Figure 1: Geological time figure, adapted from the International Stratigraphic Chart, 2015. The oldest eras begin at the bottom and the newest are at the top. The numbers on the figure correspond to the numbers within the main body text. All sentences in bold highlight time periods relevant to the horseshoe crab. [Source]
1) The Paleozoic era is considered the “age of visible life” due to the rapid evolution of marine invertebrates, fish, plants, insects, and amphibians [2].
2) The Cambrian period was a time of evolutionary explosion, with a wide variety of animals appearing during this period. Arthropods, such as trilobites (the horseshoe crab’s closest ancestor), evolved in the Cambrian and the first horseshoe crab existed 500 million years ago (as indicated by fossil records) [1][2][3].

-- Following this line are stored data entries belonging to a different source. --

/-- A word leaves STATUS, or it is illegal, the block was not faulted, and the fault entry has written STATUS. -/
theorem wordEffect_status_cases (w : CmdWord) (s : State) :
    (wordEffect w s).status = s.status ∨
    ∃ c, decode w = .illegal c ∧ s.faulted = false ∧
      (wordEffect w s).status = packStatus true (causeCode c) w := by
  obtain ⟨h, -⟩ | ⟨d, -, -, h⟩ | ⟨-, -, h⟩ | ⟨c, hc, hf, h⟩ := wordEffect_cases w s
  · exact .inl (by rw [h])
  · exact .inl (by simp [h])
  · exact .inl (by simp [h])
  · exact .inr ⟨c, hc, hf, by simp [h]⟩

/-- A raced word ends in the reset of a block in which it has taken its full effect, or none (R231). -/
theorem racedEffect_cases (w : CmdWord) (s : State) :
    racedEffect w s = (s.nextFree.completeFrom (wordEffect w s.nextFree)).applyReset ∨
    racedEffect w s = s.nextFree.applyReset := by
  unfold racedEffect
  cases Config.racedCommandTakesEffect s.freeIdx with
  | true => exact .inl rfl
  | false => exact .inr rfl

@[simp] theorem racedEffect_status (w : CmdWord) (s : State) : (racedEffect w s).status = 0 := by
  obtain h | h := racedEffect_cases w s <;> simp [h]

/-- A word and the completion of its record leave the configuration. -/
@[simp] theorem completeFrom_wordEffect_cfg (w : CmdWord) (s : State) :
    (s.completeFrom (wordEffect w s)).cfg = s.cfg := by
  obtain ⟨-, h⟩ | ⟨v, -, -, h⟩ | ⟨v, -, -, h⟩ := s.completeFrom_cases (wordEffect w s) <;> simp [h]

@[simp] theorem racedEffect_cfg (w : CmdWord) (s : State) : (racedEffect w s).cfg = s.cfg := by
  obtain h | h := racedEffect_cases w s <;> simp [h]

/-! ### What a step does to STATUS and to the configuration -/

/-- A step leaves STATUS, or resets it, or an illegal word in an unfaulted block enters the fault state (R24). -/
theorem step_status_cases {s t : State} (h : step s = .next t) :
    t.status = s.status ∨
    (∃ rest, (s.commandPort = .reset :: rest ∨ ∃ w, s.commandPort = .resetDuring w :: rest) ∧ t.status = 0) ∨
    (∃ w rest c, s.commandPort = .command w :: rest ∧ decode w = .illegal c ∧ s.faulted = false ∧
      t.status = packStatus true (causeCode c) w) := by
  obtain ⟨v, -, rfl⟩ | ⟨-, -, rfl⟩ | ⟨w, rest, -, hp, rfl⟩ | ⟨rest, -, hp, rfl⟩ | ⟨w, rest, -, hp, rfl⟩ := step_cases h
  · exact .inl (s.offerRecord_status v)
  · exact .inl rfl
  · obtain hs | ⟨c, hc, hf, hs⟩ := wordEffect_status_cases w (s.withPort rest)
    · exact .inl hs
    · exact .inr (.inr ⟨w, rest, c, hp, hc, hf, hs⟩)
  · exact .inr (.inl ⟨rest, .inl hp, rfl⟩)
  · exact .inr (.inl ⟨rest, .inr ⟨w, hp⟩, racedEffect_status w _⟩)

theorem step_cfg {s t : State} (h : step s = .next t) : t.cfg = s.cfg := by
  obtain ⟨v, -, rfl⟩ | ⟨-, -, rfl⟩ | ⟨w, rest, -, -, rfl⟩ | ⟨rest, -, -, rfl⟩ | ⟨w, rest, -, -, rfl⟩ := step_cases h <;>
    simp

/-- The fault entry and the reset write legal values, and nothing else writes STATUS. -/
theorem step_preserves_statusWf {s t : State} (hs : StatusWf s.status) (h : step s = .next t) :
    StatusWf t.status := by
  obtain e | ⟨-, -, e⟩ | ⟨w, -, c, -, hc, -, e⟩ := step_status_cases h
  · exact e ▸ hs
  · exact e ▸ statusWf_zero
  · exact e ▸ statusWf_packStatus hc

3) During the Devonian period, complex plant life (e.g. trees) appears and marine life became more diverse and complex (we start to see animals such as sharks and other fish species) [2].
4) The Permian period, at end of the Paleozoic era, is marked by a mass extinction event. 95% of all marine species went extinct, including trilobites…But not the horseshoe crab! [2]
5) The Mesozoic era begins and many dinosaur species came onto our planet’s scene; this period is also known as the “age of reptiles”. Many terrestrial species evolved, including some early mammalian classes (e.g. marsupials). The horseshoe crab began to diversify and evolve into several of different present-day species, meaning their features remained relatively unchanged for the next 200 million years [2][3].
6) Another mass extinction event occurs at the end of the Mesozoic era (the Cretaceous period), with the extinction of dinosaurs and 50% of marine invertebrates, but, once again, not the horseshoe crab! [2]
7) The Cenozoic era is considered the “age of mammals”, and fossils of marine mammals, rodents, large mammals, and primates have been found around the world [2].
8) We are currently in the Holocene epcoch, which includes Earth’s last 11,000 years (and when humans enter the scene). Currently, horseshoe crabs are thriving in some areas, but some populations are in decline due to over-fishing, pollution, and/or habitat loss.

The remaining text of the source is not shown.